Three Imaginary Girls

Seattle's Indie-Pop Press – Music Reviews, Film Reviews, and Big Fun

While few major artists would dare even attempt to play a concert that included none of the songs that made them famous, PJ Harvey overwhelmed a Seattle crowd by doing just that on June 16th at the Moore. With John Parish handling lead guitar, Harvey unapologetically blasted through a set limited to material from their two collaborative albums, the recently released A Man A Woman Walked By and the 1996 Dance Hall At Louse Point.

Appearing barefoot, in a loose black shift, red lipstick punctuating her chalk-white face, Harvey was at turns innocent, unhinged and oracular. One moment a demure young waif in an English garden, skipping across the stage waving a mid-thigh handful of her dress, another deranged and scornful, shrieking “just stick it up your fucking ass” to a man with “chicken liver balls” during the song “A Woman A Man Walked By/The Crow Knows Where All The Little Children Go,” Harvey, as always, confounded easy categorization.

Harvey, Parish and their fedora-wearing bandmates opened the show with a blistering one-two combination, “Black Hearted Love” and “Sixteen, Fifteen, Fourteen,” from A Man A Woman Walked By, the startled crowd responding with a rousing, prolonged ovation.  

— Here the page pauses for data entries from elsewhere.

/-- 11 R226: `eret` clears HND. Of a trap of the control context it returns to EPC, or to ERPC where bit 0 of that is set,
past the instruction after `svc`; of a trap of a STOPPED helper it makes the helper LIVE there, ends its unit, or leaves it
STOPPED, as ACT says. Without a trap being handled it raises ILL. -/
def Obligations.EretReturnsFromTheTrap : Prop :=
  ∀ (s : State), s.curCtx = 0 → s.ready .eret s.opr = true →
    let r := s.ck.cr
    let code := r.ecause.toNat % 256
    let c := r.ecause.toNat / 2 ^ 12 % 16
    let ilen := r.ecause.toNat / 2 ^ 19 % 8
    let act := r.ecause.toNat / 2 ^ 24 % 4
    let a0 := if r.erpc.getLsbD 0 then r.erpc &&& ~~~1#64 else r.epc
    let a := if code = tSVC then a0 + BitVec.ofNat 64 (2 * ilen) else a0
    (r.ecause.getLsbD 23 = false → evecOk r.evec = true → s.Raises .eret s.opr tILL s.pc 10) ∧
    (r.ecause.getLsbD 23 = true →
      (c = 0 → a.getLsbD 0 = false →
        ∃ t, exec .eret s = .next t ∧ (t.core s.curCore).cr = { r with ecause := r.ecause &&& ~~~0x800000#64 } ∧
          (∀ d, (s.own t).read d = s.cx.read d) ∧ (s.own t).pcc = s.cx.pcc.withAddr a) ∧
      (1 ≤ c → c ≤ 10 → code ≠ tCHK → (s.ctx s.curCore c).st = .stopped →
        ∃ t, exec .eret s = .next t ∧ (∀ d, (s.own t).read d = s.cx.read d) ∧ (s.own t).pcc = s.nextPcc s.opr ∧
          (act ≠ 1 → (t.core s.curCore).cr = { r with ecause := r.ecause &&& ~~~0x800000#64 }) ∧
          (act = 0 → (t.ctx s.curCore c).st = .live ∧
            (t.ctx s.curCore c).pcc = (s.ctx s.curCore c).pcc.withAddr a ∧
            ∀ d, (t.ctx s.curCore c).read d = (s.ctx s.curCore c).read d) ∧
          (act = 1 → (t.ctx s.curCore c).st = .free) ∧
          (2 ≤ act → (t.ctx s.curCore c).st = .stopped)))

/-- 11 R240, 04 R78, R84, R93, Table 38: `mfcs` reads a control register, a g register or PCC of a context of the core, and `mtcs`
writes one of a STOPPED helper. Where the core has context blocks, `mfcs` reads an evicted register from its slot and writes a live
one back to it, and `mtcs` leaves the value in the slot, without an entry. -/
def Obligations.SystemAccessToContexts : Prop :=
  ∀ (s : State) (o : Op), s.curCtx = 0 →
    let c := (s.g o.ra).addr % 16
    let n := o.k1 % 128
    let v := s.g o.rd
    let slot := (s.ck.cr.ctxbase.toNat + c * 16384 + 16 * (n - 64)) % 2 ^ 40
    let inSlot (t : State) (x : GReg) : Prop := t.granule slot = x ∧ ∀ a, (a < slot ∨ slot + 16 ≤ a) → t.byte a = s.byte a
    c ≤ 10 →
    (s.ready (.mfcs o) o = true →
      (n ≤ 14 ∨ (c = 0 ∧ 32 ≤ n ∧ n ≤ 42) → s.Completes (.mfcs o) o [(.g o.rd, .g (s.readCr s.curCore c n))]) ∧
      (64 ≤ n → n < 96 → s.ck.cr.ctxbase = 0 →
        s.Completes (.mfcs o) o [(.g o.rd, .g ((s.ctx s.curCore c).rg (n - 64)))]) ∧
      (64 < n → n < 96 → s.ck.cr.ctxbase ≠ 0 → (s.ctx s.curCore c).holds (.g (n - 64)) = true →
        (s.ctx s.curCore c).isPending (.g (n - 64)) = false →
        (s.ck.entry c (.g (n - 64)) = none → s.Completes (.mfcs o) o [(.g o.rd, .g (s.granule slot))]) ∧
        ((s.ck.entry c (.g (n - 64))).isSome = true → slot % 16 = 0 → s.noLeaf slot 16 = true →
          ∃ t, exec (.mfcs o) s = .next t ∧ inSlot t ((s.ctx s.curCore c).rg (n - 64)) ∧
            (∀ d, (s.own t).read d = if d = .g o.rd then d.holds (.g ((s.ctx s.curCore c).rg (n - 64))) else s.cx.read d) ∧
            (s.own t).pcc = s.nextPcc o)) ∧
      (n = 96 → s.Completes (.mfcs o) o [(.g o.rd, .g (s.ctx s.curCore c).pcc)])) ∧
    (s.ready (.mtcs o) o = true → 1 ≤ c → (s.ctx s.curCore c).st = .stopped →
      (n ≤ 14 → ∃ t, exec (.mtcs o) s = .next t ∧ (∀ d, (s.own t).read d = s.cx.read d) ∧
        (∀ d, (t.ctx s.curCore c).read d = (s.ctx s.curCore c).read d) ∧
        (n = 11 → (t.ctx s.curCore c).cr = { (s.ctx s.curCore c).cr with budget := v.word }) ∧
        (n = 9 → v.word.toNat % 8 ≤ 4 → (t.ctx s.curCore c).cr = { (s.ctx s.curCore c).cr with fpm := v.word &&& 7 }) ∧
        (n = 2 → (t.ctx s.curCore c).cr = (s.ctx s.curCore c).cr)) ∧
      (64 ≤ n → n < 96 → s.ck.cr.ctxbase = 0 →
        ∃ t, exec (.mtcs o) s = .next t ∧ (∀ d, (s.own t).read d = s.cx.read d) ∧
          (∀ d, (t.ctx s.curCore c).read d =
            if d = .g (n - 64) then d.holds (.g v) else (s.ctx s.curCore c).read d)) ∧
      (64 < n → n < 96 → s.ck.cr.ctxbase ≠ 0 → slot % 16 = 0 → s.noLeaf slot 16 = true →
        ∃ t, exec (.mtcs o) s = .next t ∧ inSlot t v ∧ (t.core s.curCore).entry c (.g (n - 64)) = none ∧
          (∀ d, (s.own t).read d = s.cx.read d) ∧ (∀ d, (t.ctx s.curCore c).read d =
            if d = .g (n - 64) then .g v else (s.ctx s.curCore c).read d) ∧ (s.own t).pcc = s.nextPcc o) ∧
      (n = 96 → v.tag = true → v.broken = false → v.perms &&& pX ≠ 0 →
        ∃ t, exec (.mtcs o) s = .next t ∧ (∀ d, (s.own t).read d = s.cx.read d) ∧ (t.ctx s.curCore c).pcc = v))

Always unsparing in her depictions of bleakness and despair, Harvey gave no succor to those who may have come seeking uplift or comfort this night. Religious sentiment, for example, found expression only in notes of hypocrisy and disappointment. Harvey fell to her knees pleading “Jesus save me” in the voice of Billy, the fornicating evangelical boyfriend of “Taut,” only later to warn God “you’d better not let me down this time,” while bathed in blue and white shafts of light during the unutterably beautiful “Cracks In The Canvas.” “I’m looking for an answer,” she entreated. “Me and a million others.”

For her encore, Harvey surprised with a John Parish solo song, the beautiful “False Fire.” She then sent the crowd out into the unusually pleasant June night with the melancholy “April,” whose closing line “your rain overcomes me” was a fitting reminder to Seattleites that these summer days are like glimmers of hope or joy in a Harvey song: ephemeral, slated for imminent demise.